The rapid advancement in artificial intelligence and natural language processing has led to the development of large-scale datasets aimed at benchmarking the performance of machine learning models. Herein, we introduce “RetChemQA”, a comprehensive benchmark dataset designed to evaluate the capabilities of such models in the domain of reticular chemistry. This dataset includes both single-hop and multi-hop question-answer pairs, encompassing approximately 45,000 question and answers (Q&As) for each type. The questions have been extracted from an extensive corpus of literature containing about 2,530 research papers from publishers including NAS, ACS, RSC, Elsevier, and Nature Publishing Group, among others. The dataset has been generated using OpenAI’s GPT-4 Turbo, a cutting-edge model known for its exceptional language understanding and generation capabilities. In addition to the Q&A dataset, we also release a dataset of synthesis conditions extracted from the corpus of literature used in this study. The aim of RetChemQA is to provide a robust platform for the development and evaluation of advanced machine learning algorithms, particularly for the reticular chemistry community. The dataset is structured to reflect the complexities and nuances of real-world scientific discourse, thereby enabling nuanced performance assessments across a variety of tasks.

Abstract Image

查看原文本刊更多论文

使用 GPT-4-Turbo 的网状化学单跳和多跳答题数据集

人工智能和自然语言处理技术的飞速发展促使人们开发了大规模数据集，旨在为机器学习模型的性能设定基准。在此，我们介绍 "RetChemQA"，这是一个综合性基准数据集，旨在评估此类模型在网状化学领域的能力。该数据集包括单跳和多跳问答对，每种类型都包含约 45,000 个问题和答案（Q&As）。这些问题是从大量文献中提取的，其中包含来自 NAS、ACS、RSC、Elsevier 和 Nature Publishing Group 等出版商的约 2,530 篇研究论文。该数据集是使用 OpenAI 的 GPT-4 Turbo 生成的，GPT-4 Turbo 是一种尖端模型，以其卓越的语言理解和生成能力而著称。除了 Q&A 数据集，我们还发布了一个从本研究使用的文献语料库中提取的合成条件数据集。RetChemQA 的目的是为高级机器学习算法的开发和评估提供一个强大的平台，尤其是为网状化学界提供这样一个平台。该数据集的结构反映了真实世界中科学话语的复杂性和细微差别，从而能够对各种任务进行细致入微的性能评估。
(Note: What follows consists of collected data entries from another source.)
theorem pickSpecial_good (fn : SpecialFn) (rnd : Rounding) (b : Word) (x : Enclosure) :
    GoodCode .fp32 (pickSpecial fn rnd b x).toNat := by
  unfold pickSpecial
  simp only
  split
  · exact toNat_ofNat_good (encode_good (fmt := .fp32) rfl _ _ _)
  · rename_i hl
    apply toNat_ofNat_good
    split
    · simp [GoodCode, eWidth, vePacked, IsNan, nanOf]
    apply codeOfIndex_good
    have hne : 0 < (allowedIndices rnd fn.bound x).length := by
      rw [List.length_pos_iff]
      simpa using hl
    have hm := getD_mem (d := 0) (Nat.mod_lt (Config.specialPick fn.num (roundNum rnd) b) hne)
    have h2 := (List.mem_filter.mp (show _ ∈ List.filter _ _ from hm)).2
    simp only [Bool.and_eq_true, decide_eq_true_eq] at h2
    exact h2.1

theorem specialF_good (fn : SpecialFn) (rnd : Rounding) (b : Word) : GoodCode .fp32 (specialF fn rnd b).toNat := by
  unfold specialF
  split
  · exact toNat_ofNat_good (encode_good (fmt := .fp32) rfl .rne .nan false)
  · rename_i neg hd
    split
    · exact pickSpecial_good ..
    · split
      · exact ⟨b.isLt, fun hn => absurd ((decode_nan (fmt := .fp32) rfl b.toNat).mpr hn) (by rw [hd]; simp)⟩
      · exact canonNan_good _
  · split
    · exact pickSpecial_good ..
    · exact canonNan_good _

theorem specialF_nan (fn : SpecialFn) (rnd : Rounding) (b : Word) (h : IsNan .fp32 b.toNat) :
    (specialF fn rnd b).toNat = nanOf .fp32 := by
  rw [specialF, (decode_nan (fmt := .fp32) rfl _).mpr h]
  rfl

theorem sqrtLane_good (rnd : Rounding) (b : Word) : GoodCode .fp32 (sqrtLane rnd b).toNat :=
  toNat_ofNat_good (encode_good (fmt := .fp32) rfl _ _ _)

theorem sqrtLane_nan (rnd : Rounding) (b : Word) (h : IsNan .fp32 b.toNat) : (sqrtLane rnd b).toNat = nanOf .fp32 := by
  rw [sqrtLane, (decode_nan (fmt := .fp32) rfl _).mpr h]
  rfl

/-- A lane of one FP32 element. -/
theorem one_nan {a w : Word} (h : GoodCode .fp32 w.toNat) (hn : IsNan .fp32 a.toNat → w.toNat = nanOf .fp32) :
    NanCanonical .fp32 w ∧ NanCarried .fp32 [a] w := by
  refine ⟨fun c hc hx => ?_, fun x hx j hj => ?_⟩
  · simp only [elemsOf, List.mem_cons, List.not_mem_nil, or_false] at hc
    subst hc
    exact h.2 hx
  · simp only [List.mem_cons, List.not_mem_nil, or_false] at hx
    subst hx
    obtain ⟨hl, hj⟩ := getElem_of_nan hj
    have h0 : j = 0 := by simp [elemsOf] at hl; exact hl
    subst h0
    have := hn (by simpa [elemsOf] using hj)
    simp [elemsOf, this]

theorem cmpWord_ne : Config.cmpWord true ≠ Config.cmpWord false := by
  unfold Config.cmpWord
  simp only [if_true, Bool.false_eq_true, if_false]
  split
  · intro h
    have := congrArg (fun w : Word => w.getLsbD 0) h
    simp at this
  · rename_i h
    exact fun e => h e.symm

theorem relI_iff (r : CmpRel) (x y : Int) : relI r x y = true ↔ IntRel r x y := by
  cases r <;> simp [relI, IntRel]

theorem joinPairs_append (f : Word → Word → Word) : ∀ (n : Nat) (a b : List Word), a.length = 2 * n →
    joinPairs f (a ++ b) = joinPairs f a ++ joinPairs f b
  | 0, a, b, h => by
    have : a = [] := List.length_eq_zero_iff.mp (by omega)
    simp [this, joinPairs]
  | n + 1, x :: y :: r, b, h => by
    simp only [List.length_cons] at h
    simp [joinPairs, joinPairs_append f n r b (by omega)]
  | n + 1, [x], b, h => by simp at h; omega
  | n + 1, [], b, h => by simp at h

theorem joinPairs_length (f : Word → Word → Word) : ∀ (n : Nat) (a : List Word), a.length = 2 * n →
    (joinPairs f a).length = n
  | 0, a, h => by
    have : a = [] := List.length_eq_zero_iff.mp (by omega)
    simp [this, joinPairs]
  | n + 1, x :: y :: r, h => by
    simp only [List.length_cons] at h
    simp [joinPairs, joinPairs_length f n r (by omega)]
  | n + 1, [x], h => by simp at h; omega
  | n + 1, [], h => by simp at h

/-- The tree over twice as many values is the tree over the joined pairs. -/
theorem treeFold_joinPairs (f : Word → Word → Word) : ∀ (n : Nat) (l : List Word), l.length = 2 ^ (n + 1) →
    treeFold f (n + 1) l = treeFold f n (joinPairs f l)
  | 0, l, h => by
    match l, h with
    | [a, b], _ => rfl
  | n + 1, l, h => by
    have h2 : 2 ^ (n + 1 + 1) = 2 ^ (n + 1) + 2 ^ (n + 1) := by rw [Nat.pow_succ]; omega
    have h3 : 2 ^ (n + 1) = 2 ^ n + 2 ^ n := by rw [Nat.pow_succ]; omega
    have ht : (l.take (2 ^ (n + 1))).length = 2 ^ (n + 1) := by simp; omega
    have hd : (l.drop (2 ^ (n + 1))).length = 2 ^ (n + 1) := by simp; omega
    have e : joinPairs f l = joinPairs f (l.take (2 ^ (n + 1))) ++ joinPairs f (l.drop (2 ^ (n + 1))) := by
      rw [← joinPairs_append f (2 ^ n) _ _ (by omega), List.take_append_drop]
    have l1 := joinPairs_length f (2 ^ n) (l.take (2 ^ (n + 1))) (by rw [ht]; omega)
    have l2 := joinPairs_length f (2 ^ n) (l.drop (2 ^ (n + 1))) (by rw [hd]; omega)
    have hp := Nat.two_pow_pos n
    rw [treeFold, if_neg (show ¬ l.length ≤ 2 ^ (n + 1) by omega), treeFold_joinPairs f n _ ht, treeFold_joinPairs f n _ hd]
    conv => rhs; rw [treeFold, if_neg (by rw [e, List.length_append]; have := Nat.two_pow_pos n; omega)]
    rw [e, ← l1, List.take_left, List.drop_left]

theorem treeFold_all (f : Word → Word → Word) (l : List Word) (h : l.length = 64) :
    (treeFold f 6 l).getD 0 = joinAll f l := by
  have h1 := joinPairs_length f 32 l h
  have h2 := joinPairs_length f 16 _ h1
  have h3 := joinPairs_length f 8 _ h2
  have h4 := joinPairs_length f 4 _ h3
  have h5 := joinPairs_length f 2 _ h4
  rw [treeFold_joinPairs f 5 l h, treeFold_joinPairs f 4 _ h1, treeFold_joinPairs f 3 _ h2,
    treeFold_joinPairs f 2 _ h3, treeFold_joinPairs f 1 _ h4, treeFold_joinPairs f 0 _ h5]
  simp [treeFold, joinAll, List.head?_eq_getElem?]

/-- What the tree over a list keeps: a property of the values that the operation keeps. -/
theorem treeFold_ind {α : Type} (f : α → α → α) (P : List α → α → Prop) (h1 : ∀ a, P [a] a)
    (h2 : ∀ a b x y, P a x → P b y → P (a ++ b) (f x y)) : ∀ (n : Nat) (l : List α), 0 < l.length → l.length ≤ 2 ^ n →
    ∃ x, treeFold f n l = some x ∧ P l x
  | 0, l, h0, h => by
    match l, h0, h with
    | [a], _, _ => exact ⟨a, rfl, h1 a⟩
    | a :: b :: r, _, h => simp at h
  | n + 1, l, h0, h => by
    unfold treeFold
    split
    · exact treeFold_ind f P h1 h2 n l h0 ‹_›
    · rename_i hn
      rw [Nat.pow_succ] at h
      obtain ⟨x, e1, p1⟩ := treeFold_ind f P h1 h2 n (l.take (2 ^ n))
        (by rw [List.length_take]; have := Nat.two_pow_pos n; omega) (by rw [List.length_take]; omega)
      obtain ⟨y, e2, p2⟩ := treeFold_ind f P h1 h2 n (l.drop (2 ^ n))
        (by rw [List.length_drop]; omega) (by rw [List.length_drop]; omega)
      rw [e1, e2]
      exact ⟨_, rfl, by simpa using h2 _ _ _ _ p1 p2⟩

theorem reduce_gives (f : Word → Word → Word) (s : State) (o : VeUn) :
    VeWrote o.at_ o.dst 8 (fun _ => (treeFold f 6 (getLanes s o.at_ o.a)).getD 0) s
      (veResult s o.at_ o.dst (reduceLanes f (getLanes s o.at_ o.a)) 8) :=
  veWrote_lanes (veResult_wrote s o.at_ o.dst (by simp [reduceLanes, laneCount]) 8) fun k hk => by
    rw [reduceLanes, List.getD, List.getElem?_replicate, if_pos (by simpa [laneCount] using hk)]
    rfl

theorem mem_lane {s : State} {u : SlotId} {v : VReg} {x : Word} (h : x ∈ getLanes s u v) :
    ∃ j, j < 64 ∧ x = lane s u v j := by
  obtain ⟨j, hj, e⟩ := List.getElem_of_mem h
  have hj' : j < 64 := by simpa using hj
  exact ⟨j, hj', by simp [lane, List.getD, hj', e]⟩

theorem lane_mem {s : State} {u : SlotId} {v : VReg} {j : Nat} (h : j < 64) : lane s u v j ∈ getLanes s u v :=
  getD_mem (by simpa using h)

theorem redF_nan (m : Bool) (a b : Word) (h : IsNan .fp32 a.toNat ∨ IsNan .fp32 b.toNat) : redF m a b = 0x7FC00000 := by
  have := h.imp (decode_nan (fmt := .fp32) rfl _).mpr (decode_nan (fmt := .fp32) rfl _).mpr
  unfold redF
  simp only
  rw [if_pos (by simpa using this)]
  rfl

@[simp] theorem writeScratch_mem (s : State) (c : CoreId) (off : Nat) (bs : List Byte) :
    (writeScratch s c off bs).mem = storeBytes s.mem (scratchAddr c off) bs := by
  unfold writeScratch
  simp only
  split <;> rfl

@[simp] theorem writeScratch_regs (s : State) (c : CoreId) (off : Nat) (bs : List Byte) :
    (writeScratch s c off bs).regs = s.regs := by
  unfold writeScratch
  simp only
  split <;> rfl

theorem writeScratch_same (s : State) (c : CoreId) (off : Nat) (bs : List Byte) :
    SameBut [.mem, .cores] s (writeScratch s c off bs) := by
  refine ⟨?_, fun p => ?_⟩
  · unfold writeScratch
    simp only
    split <;> simp
  · unfold writeScratch
    simp only
    split <;> cases p <;> simp [Part.same]

theorem writeScratch_poison (s : State) (c : CoreId) (off : Nat) (bs : List Byte) :
    PoisonBut c s (writeScratch s c off bs) := by
  unfold writeScratch
  simp only
  split
  · exact ⟨fun _ _ => rfl, rfl⟩
  · refine ⟨fun d hd => ?_, ?_⟩
    · exact getCore_setCore_other s _ hd
    · exact congrArg (fun x : CoreState => { x with poisonedWords := [] }) (getCore_setCore_self s c _)

theorem PoisonBut_refl (c : CoreId) (s : State) : PoisonBut c s s := ⟨fun _ _ => rfl, rfl⟩

theorem poisonBut_trans {c : CoreId} {r s t : State} (h : PoisonBut c r s) (k : PoisonBut c s t) : PoisonBut c r t :=
  ⟨fun d hd => (k.others d hd).trans (h.others d hd), k.rest.trans h.rest⟩

theorem poisonBut_congr {c : CoreId} {s t u : State} (h : PoisonBut c s t) (e : u.cores = t.cores) : PoisonBut c s u :=
  ⟨fun d hd => (getCore_congr e d).trans (h.others d hd), by rw [getCore_congr e]; exact h.rest⟩

theorem poison_slots {c : CoreId} {s t : State} (h : PoisonBut c s t) (u : SlotId) : getSlot t u = getSlot s u := by
  unfold getSlot
  by_cases hc : u.core = c
  · rw [hc]
    have h2 := h.rest
    simp only [CoreState.mk.injEq] at h2
    rw [h2.2.1]
  · rw [h.others _ hc]

theorem poison_cores {c : CoreId} {s t : State} (h : PoisonBut c s t) (d : CoreId) :
    { getCore t d with slots := [], poisonedWords := [] } = { getCore s d with slots := [], poisonedWords := [] } := by
  by_cases hc : d = c
  · subst hc
    have h2 := h.rest
    simp only [CoreState.mk.injEq] at h2 ⊢
    simp [h2]
  · rw [h.others _ hc]

theorem sameBut_trans {ps qs : List Part} {r s t : State} (h : SameBut ps r s) (k : SameBut qs s t)
    (hs : ∀ p ∈ ps, p ∈ qs) : SameBut qs r t := by
  refine ⟨k.1.trans h.1, fun p => ?_⟩
  rcases k.2 p with hk | hk
  · exact .inl hk
  rcases h.2 p with hh | hh
  · exact .inl (hs p hh)
  · refine .inr ?_
    cases p <;> exact Eq.trans hk hh

theorem sameBut_mono {ps qs : List Part} {s t : State} (h : SameBut ps s t) (hs : ∀ p ∈ ps, p ∈ qs) : SameBut qs s t :=
  ⟨h.1, fun p => (h.2 p).imp (hs p) id⟩

theorem sameBut_refl (ps : List Part) (s : State) : SameBut ps s s := ⟨rfl, fun p => .inr (by cases p <;> rfl)⟩

theorem count_same (s : State) (b o n : Nat) : SameBut [.regs] s (count s b o n) :=
  ⟨by simp, fun p => by cases p <;> simp [Part.same]⟩

theorem raise_same (s : State) (b : Nat) (f : Nat × Nat) : SameBut [.regs] s (raise s b f) :=
  ⟨by simp, fun p => by cases p <;> simp [Part.same]⟩

theorem veDone_same (s : State) (c : CoreId) (n : Nat) : SameBut [.regs] s (veDone s c n) :=
  sameBut_trans (count_same s _ _ _) (count_same _ _ _ _) (by simp)

@[simp] theorem veDone_mem (s : State) (c : CoreId) (n : Nat) : (veDone s c n).mem = s.mem := by simp [veDone]

@[simp] theorem veDone_cores (s : State) (c : CoreId) (n : Nat) : (veDone s c n).cores = s.cores := by simp [veDone]

theorem leNat_range (l : List Byte) (i : Nat) : leNat (((List.range 4).map fun j => l.getD (4 * i + j) 0)) =
    (l.getD (4 * i) 0).toNat + 256 * ((l.getD (4 * i + 1) 0).toNat + 256 * ((l.getD (4 * i + 2) 0).toNat +
      256 * (l.getD (4 * i + 3) 0).toNat)) := by
  simp [leNat, List.range_succ]

theorem word_of_bytes (a b c d : Byte) :
    (d ++ c ++ b ++ a : BitVec 32) = BitVec.ofNat 32 (a.toNat + 256 * (b.toNat + 256 * (c.toNat + 256 * d.toNat))) := by
  apply BitVec.eq_of_toNat_eq
  have ha := a.isLt; have hb := b.isLt; have hc := c.isLt; have hd := d.isLt
  simp only [BitVec.toNat_append, BitVec.toNat_ofNat]
  rw [← Nat.shiftLeft_add_eq_or_of_lt hc, ← Nat.shiftLeft_add_eq_or_of_lt hb, ← Nat.shiftLeft_add_eq_or_of_lt ha]
  simp only [Nat.shiftLeft_eq]
  omega

/-- The word that four bytes of memory spell. -/
theorem memWord_eq (m : List Host.Cell) (a : Nat) : memWord m a = BitVec.ofNat 32 (leNat (loadBytes m a 4)) := by
  rw [memWord, word_of_bytes]
  simp [loadBytes, leNat, List.range_succ]

/-- The words of bytes that are loaded. -/
theorem leWords_load (m : List Host.Cell) (a n k : Nat) (h : k < n) :
    (leWords (loadBytes m a (4 * n))).getD k 0 = memWord m (a + 4 * k) := by
  have hl : (loadBytes m a (4 * n)).length = 4 * n := by simp [loadBytes]
  have hk : k < (loadBytes m a (4 * n)).length / 4 := by rw [hl]; omega
  have hg : ∀ i, i < 4 * n → (loadBytes m a (4 * n)).getD i 0 = loadByte m (a + i) := by
    intro i hi
    simp [loadBytes, List.getD, hi]
  have : (leWords (loadBytes m a (4 * n))).getD k 0 = BitVec.ofNat 32 (leAt (loadBytes m a (4 * n)) (4 * k) 4) := by
    simp [leWords, List.getD, hk]
  rw [this, leAt, sliceBytes, leNat_range, hg _ (by omega), hg _ (by omega), hg _ (by omega), hg _ (by omega), memWord,
    word_of_bytes]
  simp [Nat.add_assoc]

theorem leBytes_getD (n v i : Nat) (h : i < n) : (leBytes n v).getD i 0 = BitVec.ofNat 8 (v / 256 ^ i) := by
  simp [leBytes, List.getD, h]

/-- A word that has just been stored. -/
theorem memWord_store (m : List Host.Cell) (a : Nat) (w : Word) : memWord (storeBytes m a (leBytes 4 w.toNat)) a = w := by
  have hl : (leBytes 4 w.toNat).length = 4 := by simp [leBytes]
  have h : ∀ i, i < 4 → loadByte (storeBytes m a (leBytes 4 w.toNat)) (a + i) = BitVec.ofNat 8 (w.toNat / 256 ^ i) := by
    intro i hi
    rw [loadByte_storeBytes_self _ _ _ _ (by rw [hl]; exact hi)]
    simp [leBytes]
  have h0 := h 0 (by decide)
  rw [memWord, h 3 (by decide), h 2 (by decide), h 1 (by decide), show loadByte _ a = _ from h0, word_of_bytes]
  apply BitVec.eq_of_toNat_eq
  have := w.isLt
  simp only [BitVec.toNat_ofNat]
  omega

/-- A word elsewhere. -/
theorem memWord_store_other (m : List Host.Cell) (a b : Nat) (bs : List Byte) (h : b + 4 ≤ a ∨ a + bs.length ≤ b) :
    memWord (storeBytes m a bs) b = memWord m b := by
  have k : ∀ i : Nat, i < 4 → loadByte (storeBytes m a bs) (b + i) = loadByte m (b + i) := fun i hi =>
    loadByte_storeBytes_other _ _ _ _ (by omega)
  have k0 := k 0 (by omega)
  simp only [memWord]
  rw [k 3 (by omega), k 2 (by omega), k 1 (by omega), show loadByte _ b = _ from k0]
  rfl

theorem storeBytes_append (m : List Host.Cell) (a : Nat) (bs cs : List Byte) :
    storeBytes m a (bs ++ cs) = storeBytes (storeBytes m a bs) (a + bs.length) cs := by
  induction bs generalizing m a with
  | nil => rfl
  | cons b r ih =>
    simp only [List.cons_append, storeBytes, List.length_cons]
    rw [ih, Nat.add_right_comm, Nat.add_assoc]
本文章由计算机程序翻译，如有差异，请以英文原文为准。

求助全文

约1分钟内获得全文求助全文

来源期刊

Journal of Chemical Theory and Computation 化学-物理：原子、分子和化学物理

CiteScore

9.90

自引率

16.40%

发文量

568

审稿时长

1 months

期刊介绍： The Journal of Chemical Theory and Computation invites new and original contributions with the understanding that, if accepted, they will not be published elsewhere. Papers reporting new theories, methodology, and/or important applications in quantum electronic structure, molecular dynamics, and statistical mechanics are appropriate for submission to this Journal. Specific topics include advances in or applications of ab initio quantum mechanics, density functional theory, design and properties of new materials, surface science, Monte Carlo simulations, solvation models, QM/MM calculations, biomolecular structure prediction, and molecular dynamics in the broadest sense including gas-phase dynamics, ab initio dynamics, biomolecular dynamics, and protein folding. The Journal does not consider papers that are straightforward applications of known methods including DFT and molecular dynamics. The Journal favors submissions that include advances in theory or methodology with applications to compelling problems.